EXERCISE GOAL »
Narrow the data below down to the lines containing "mkWord".

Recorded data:

-- ==== Sys2Proof/Tests/Slice0.lean ====
section
/-!
SUPPORT. The model's own tests: an ill-formed command for each check of WellFormed, single steps on small states, and for
each statement with hypotheses a state and operands that meet them, clause by clause, at the ends of their ranges.
-/
namespace Sys2Proof.Tests
open Sys2Proof Sys2Proof.Machine
set_option Elab.async false

/-! ### Helpers -/

/-- The state after reset with one rank of memory in cell 0, the control store of cluster 0 measured, core 0 at level `l` and the registers `rs` of core 0 given. -/
def base (l : Nat) (rs : List (Reg × Word) := []) : State :=
  ((State.reset.wr .memCfg 0 0 0x1000).modClu 0 fun k => { k with csOk := true }).modCore 0 fun k => rs.foldl (fun k e => k.put e.1 e.2) (k.setLevel l)

/-- The state in which loads of core 0 in bare mode find `ws` (in its store buffer). -/
def holding (ws : List (Nat × Word)) (s : State) : State :=
  s.modCore 0 fun k => { k with sb := ws.map fun e => ⟨e.1, e.2, false⟩ }
def fixW (n : Int) (sec : Bool := false) : Word := Word.fix (BitVec.ofInt 64 n) sec
/-- The outcome is the next state `t`. -/
def nexts (o : Out) (t : State) : Bool := match o with | .next u => decide (u = t) | _ => false
/-- The outcome is a next state with the property `p`. -/
def nextHas (o : Out) (p : State → Bool) : Bool := match o with | .next u => p u | _ => false
/-- Run a state action: whether it ends well, and its state. -/
def okB {ε α σ : Type} (x : Except ε α × σ) : Bool := match x.1 with | .ok _ => true | .error _ => false

theorem pair_of {α β : Type} {p : α × β} {a : α} (h : p.1 = a) : p = (a, p.2) := by rw [← h]
theorem ok_of {ε σ : Type} {p : Except ε PUnit × σ} (h : okB p = true) : p = (.ok ⟨⟩, p.2) := by
  obtain ⟨r, t⟩ := p
  cases r with
  | ok a => rfl
  | error e => exact absurd h (by simp [okB])
theorem okv_of {ε α σ : Type} {p : Except ε α × σ} (h : okB p = true) : ∃ a, p = (.ok a, p.2) := by
  obtain ⟨r, t⟩ := p
  cases r with
  | ok a => exact ⟨a, rfl⟩
  | error e => exact absurd h (by simp [okB])
theorem runs_of {s : State} {c : Nat} (h : (decide (c < s.build.cores) && s.canIssue c && !(s.core c).flushDue &&
    !(s.core c).stepPend && (s.ibpHit c).isNone) = true) : s.runs c := by
  simp only [Bool.and_eq_true, Bool.not_eq_true', decide_eq_true_eq, Option.isNone_iff_eq_none] at h
  exact ⟨h.1.1.1.1, h.1.1.1.2, h.1.1.2, h.1.2, h.2⟩
theorem transfers_of {s : State} {c : Nat} (h : (decide (c < s.build.cores) && s.canIssue c && !(s.core c).flushDue &&
    !(s.core c).stepPend && (s.ibpHit c).isNone && !((s.core c).loopHere && (s.core c).atLend)) = true) : s.transfers c := by
  rw [Bool.and_eq_true, Bool.not_eq_true'] at h
  exact ⟨runs_of h.1, h.2⟩
theorem room_of {k : Core} (h : (!(k.window (k.cwp + 1)).res && !(k.window (k.cwp + 2)).res) = true) : k.hasRoom := by
  rw [Bool.and_eq_true, Bool.not_eq_true', Bool.not_eq_true'] at h
  exact h
/-- A load of core 0 at `va` in bare mode finds `w` in the store buffer and is taken. -/
theorem finds_of {s : State} {va : Nat} {w : Word} (h : decide (s.translate 0 (s.core 0).level .load va = (.ok bareEnt va, s)
    ∧ s.dataReach (s.build.cellOfCore 0) va = true ∧ s.coreRead 0 va = some (w, s)) = true) :
    s.finds 0 va bareEnt va w s := by
  have h := of_decide_eq_true h
  exact ⟨s, ⟨h.1, rfl, h.2.1⟩, h.2.2⟩
theorem takes_of {s : State} {va : Nat} {w : Word} (h : decide (w.isPoison = false ∧ w.malformed = false ∧
    (w.ty = tyWEAK → s.pairedOn 0 = false) ∧ (w.isFwd = true → 2 ≤ (s.core 0).level) ∧ (s.core 0).part = none ∧
    s.watchHit 0 va false = none) = true) : s.takes 0 va bareEnt w := by
  have h := of_decide_eq_true h
  refine ⟨h.1, h.2.1, rfl, h.2.2.1, h.2.2.2.1, fun r hr => ?_, h.2.2.2.2.2⟩
  simp [State.rkOn, h.2.2.2.2.1] at hr
theorem mayStore_of {s : State} {c : Nat} {w : Word} {car bare : Bool} (h : decide ((car = true → w.isHdr = false ∧ w.isEmpty = false) ∧
    (2 ≤ (s.core c).level ∨ privWord w = false) ∧ (bare = true → w.isRaw = false)) = true) : s.mayStore c w car bare := by
  have h := of_decide_eq_true h
  exact h
/-- Core 0 with one more entry in its store buffer. -/
def stored (s : State) (va : Nat) (w : Word) : State := s.modCore 0 fun k => { k with sb := k.sb ++ [⟨va, w, false⟩] }
/-- A store of core 0 in bare mode, with no partition and room in the buffer. -/
theorem stores_of {s : State} {va : Nat} {w : Word} {hd : Option B64}
    (h : decide (s.translate 0 (s.core 0).level .store va = (.ok bareEnt va, s) ∧ s.dataReach (s.build.cellOfCore 0) va = true ∧
      (match hd with
       | some h => (!w.isRaw || rawKind (hdrKind h) || (recKind (hdrKind h) && hdrSealed h)) && (!rawKind (hdrKind h) || w.isRaw || w.isEmpty)
       | none => !w.isRaw) = true ∧ w.sec = false ∧
      (w.isHdr = false ∨ (s.core 0).level = 3) ∧ s.watchHit 0 va true = none ∧ (s.core 0).part = none ∧ (s.core 0).sb.length < 8) = true) :
    s.stores 0 va w hd (stored s va w) := by
  have h := of_decide_eq_true h
  refine ⟨bareEnt, va, s, s, s, s, none, ⟨h.1, rfl, h.2.1⟩, ⟨rfl, ?_, ?_, ?_⟩, ?_, h.2.2.2.2.2.1, .inl ⟨?_, rfl⟩, rfl⟩
  · cases hd with
    | none => simpa using h.2.2.1
    | some x =>
      have g := h.2.2.1
      simp only [Bool.and_eq_true, Bool.or_eq_true, Bool.not_eq_true'] at g
      refine ⟨fun r => ?_, fun r => ?_⟩
      · rcases g.1 with (a | a) | a
        · rw [a] at r; exact absurd r (by simp)
        · exact .inl a
        · exact .inr a
      · rcases g.2 with (a | a) | a
        · rw [a] at r; exact absurd r (by simp)
        · exact .inl a
        · exact .inr a
  · intro hs; rw [h.2.2.2.1] at hs; exact absurd hs (by simp)
  · refine .inl ⟨fun hw => ?_, rfl⟩
    rcases h.2.2.2.2.1 with a | a
    · rw [a] at hw; exact absurd hw.1 (by simp)
    · omega
  · simp [State.cardOf, State.rkOn, h.2.2.2.2.2.2.1]
  · exact h.2.2.2.2.2.2.2

/-! ### Witnesses: machine, tag and generic operations -/

theorem test_witness_machine_operations :
    let s := base 0 [(1, Word.fix 0x8000000000000000), (2, Word.raw 64)]
    let z := base 0 [(1, fixW (-1)), (2, fixW 0)]
    (s.runs 0 ∧ z.runs 0) ∧ ((s.reg 0 1).isWordOp = true ∧ (s.reg 0 2).isWordOp = true ∧ (s.reg 0 1).sec = false ∧ (s.reg 0 2).sec = false ∧
      (s.reg 0 2).pay ≠ 0 ∧ (z.reg 0 1).isWordOp = true ∧ (z.reg 0 2).isWordOp = true ∧ (z.reg 0 2).pay = 0) ∧
    (nexts (exec (.shl 0 3 1 2) s) (s.wrote 0 3 (Word.raw 0)) &&
      nexts (exec (.sar 0 3 1 2) s) (s.wrote 0 3 (Word.raw 0xFFFFFFFFFFFFFFFF)) &&
      nexts (exec (.divct 0 3 1 2) z) (z.wrote 0 3 (fixW (-1))) && nexts (exec (.clz 0 3 2) z) (z.wrote 0 3 (fixW 64))) = true :=
  ⟨⟨runs_of (by decide +kernel), runs_of (by decide +kernel)⟩, by decide +kernel, by decide +kernel⟩

/-- Core 0 with words in registers 1 to 3. -/
def regs3 (x y z : Word) : State := base 0 [(1, x), (2, y), (3, z)]
def chr (n : Nat) (sec : Bool := false) : Word := mkWord 2 sec 0 (BitVec.ofNat 64 n)
def vecP (a sub : Nat) : Word := mkWord 0x11 false sub (BitVec.ofNat 64 a)

theorem test_witness_sel_mov_eq :
    (regs3 (fixW 1) (fixW 1 true) (fixW 2)).runs 0 ∧
    (let s := regs3 (vecP 8 0) (vecP 8 1) (fixW 0)
     nexts (exec (.eq 0 4 1 2) s) (s.wrote 0 4 (fixW 1)) = true) ∧
    (let s := regs3 (fixW 1) (fixW 1 true) (fixW 2)
     (s.reg 0 1).isFix = true ∧ ((s.reg 0 2).ty = (s.reg 0 3).ty ∧ (s.reg 0 2).sub = (s.reg 0 3).sub ∧ secAllowed (s.reg 0 2).ty = true) ∧
      nexts (exec (.eq 0 4 1 2) s) (s.wrote 0 4 (fixW 1 true)) = true ∧
      nexts (exec (.sel 0 3 1 2) s) (s.wrote 0 3 (fixW 1 true)) = true) ∧
    (let s := regs3 (Word.raw 1) (chr 0) (chr 0)
     (s.reg 0 1).isFix = false ∧ nexts (exec (.sel 0 3 1 2) s) ((s.begun 0).trapHere 0 3 (BitVec.ofNat 64 (s.reg 0 1).tag.toNat) 2) = true) ∧
    (let s := regs3 (fixW 0) (vecP 8 0) (vecP 8 1)
     ¬ ((s.reg 0 2).ty = (s.reg 0 3).ty ∧ (s.reg 0 2).sub = (s.reg 0 3).sub) ∧
      nexts (exec (.sel 0 3 1 2) s) ((s.begun 0).trapHere 0 3 (BitVec.ofNat 64 (256 + (s.reg 0 2).tag.toNat)) 2) = true) ∧
    (let s := regs3 (fixW 0 true) (vecP 8 0) (vecP 16 0)
     secAllowed (s.reg 0 2).ty = false ∧ nexts (exec (.sel 0 3 1 2) s) ((s.begun 0).trapHere 0 5 (BitVec.ofNat 64 (9 * 256 + 2)) 2) = true) :=
  ⟨runs_of (by decide +kernel), by decide +kernel⟩

theorem test_witness_immediates_and_bit_fields :
    let s := base 0 [(1, fixW (-2)), (2, Word.raw 5 true)]
    s.runs 0 ∧ ((s.reg 0 1).isWordOp = true ∧ (s.reg 0 2).isWordOp = true ∧ fld (0x103F : BitVec 13) 12 10 = 4 ∧
      fld (0x103F : BitVec 13) 9 6 = 0 ∧ (63 : BitVec 6).toNat + (0 : BitVec 6).toNat + 1 = 64 ∧
      (0 : BitVec 6).toNat + (63 : BitVec 6).toNat + 1 = 64) ∧
    (nexts (exec (.shi 0 3 1 0x103F) s) (s.wrote 0 3 (fixW (-3))) && nexts (exec (.bfx 0 3 1 63 0) s) (s.wrote 0 3 (fixW 1)) &&
      nexts (exec (.bfxs 0 3 1 63 0) s) (s.wrote 0 3 (fixW (-1))) && nexts (exec (.bfi 0 2 1 0 63) s) (s.wrote 0 2 (Word.raw 0xFFFFFFFFFFFFFFFE true)) &&
      nexts (exec (.ldsh 0 1 0x3FFFF) s) (s.wrote 0 1 (fixW (-262145))) && nexts (exec (.waddi 0 3 1 0x1000) s) (s.wrote 0 3 (fixW (-4098)))
      && nexts (exec (.ldi 0 3 0x20000) s) (s.wrote 0 3 (fixW (-131072)))) = true :=
  ⟨runs_of (by decide +kernel), by decide +kernel, by decide +kernel⟩

theorem test_witness_tag_instructions :
    let s := base 2 [(1, chr 5), (2, fixW 4), (3, fixW 0x10)]
    let d := (base 0 [(1, fixW 5 true)]).modCore 0 fun k => k.setPbit 7 true
    (s.runs 0 ∧ d.runs 0) ∧ ((s.reg 0 2).isFix = true ∧ (s.reg 0 2).sec = false ∧ (s.reg 0 2).pay.getLsbD (s.reg 0 1).ty = true ∧
      2 ≤ (s.core 0).level ∧ (d.core 0).level < 2 ∧ (d.core 0).pbit 7 = true ∧
      (s.pairedOn 0 && (s.core 0).level ≤ 1 && (s.reg 0 1).isPtr) = false ∧
      Word.malformed (Word.withSec ⟨0x10, 5⟩ false) = false ∧ Word.payOk ⟨0x10, 5⟩ = true ∧ Word.payOk ⟨0x08, 5⟩ = true ∧ s.pairedOn 0 = false ∧ fld (0x10 : BitVec 13) 12 8 = 0) ∧
    (nexts (exec (.tagof 0 4 1) s) (s.wrote 0 4 (fixW 0x10)) && nexts (exec (.tchk 0 1 2) s) (s.ends 0 id .seq) &&
      nexts (exec (.ttst 0 4 1 3) s) (s.wrote 0 4 (fixW 0)) && nexts (exec (.tchki 0 1 4) s) (s.ends 0 id .seq) &&
      nexts (exec (.ttsti 0 4 1 0x10004) s) (s.wrote 0 4 (fixW 1)) && nexts (exec (.retagi 0 4 1 0x08) s) (s.wrote 0 4 ⟨0x08, 5⟩) &&
      nexts (exec (.retag 0 4 1 3) s) (s.wrote 0 4 ⟨0x10, 5⟩) && nexts (exec (.decl 0 4 1) d) (d.wrote 0 4 (fixW 5))) = true :=
  ⟨⟨runs_of (by decide +kernel), runs_of (by decide +kernel)⟩, by decide +kernel, by decide +kernel⟩

theorem test_witness_machine_operation_traps :
    let trap := fun (s : State) (cause info : Nat) => (s.begun 0).trapHere 0 cause (BitVec.ofNat 64 info) 2
    let s := base 0 [(1, fixW 7), (2, fixW 0), (3, fixW 1 true), (4, chr 9)]
    s.runs 0 ∧ ((s.reg 0 4).isWordOp = false ∧ (s.reg 0 3).sec = true ∧ (s.reg 0 2).pay = 0 ∧ (s.core 0).level < 2 ∧
      (s.core 0).pbit 7 = false ∧ 64 < (63 : BitVec 6).toNat + (1 : BitVec 6).toNat + 1 ∧ 4 < fld (0x1400 : BitVec 13) 12 10) ∧
    (nexts (exec (.wadd 0 5 4 1) s) (trap s 3 0x10) && nexts (exec (.wadd 0 5 1 4) s) (trap s 3 0x110) &&
      nexts (exec (.shl 0 5 1 3) s) (trap s 5 0x501) && nexts (exec (.div 0 5 3 1) s) (trap s 5 0x600) &&
      nexts (exec (.rem 0 5 1 3) s) (trap s 5 0x601) && nexts (exec (.div 0 5 1 2) s) (trap s 4 256) &&
      nexts (exec (.bfi 0 5 1 63 1) s) (trap s 1 0) && nexts (exec (.shi 0 5 1 0x1400) s) (trap s 1 0) &&
      nexts (exec (.retag 0 5 1 2) s) (trap s 0x0B 0) && nexts (exec (.retagi 0 5 1 8) s) (trap s 0x0B 0) &&
      nexts (exec (.decl 0 5 1) s) (trap s 0x0B 0)) = true :=
  ⟨runs_of (by decide +kernel), by decide +kernel, by decide +kernel⟩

ANSWER BELOW »
def chr (n : Nat) (sec : Bool := false) : Word := mkWord 2 sec 0 (BitVec.ofNat 64 n)
def vecP (a sub : Nat) : Word := mkWord 0x11 false sub (BitVec.ofNat 64 a)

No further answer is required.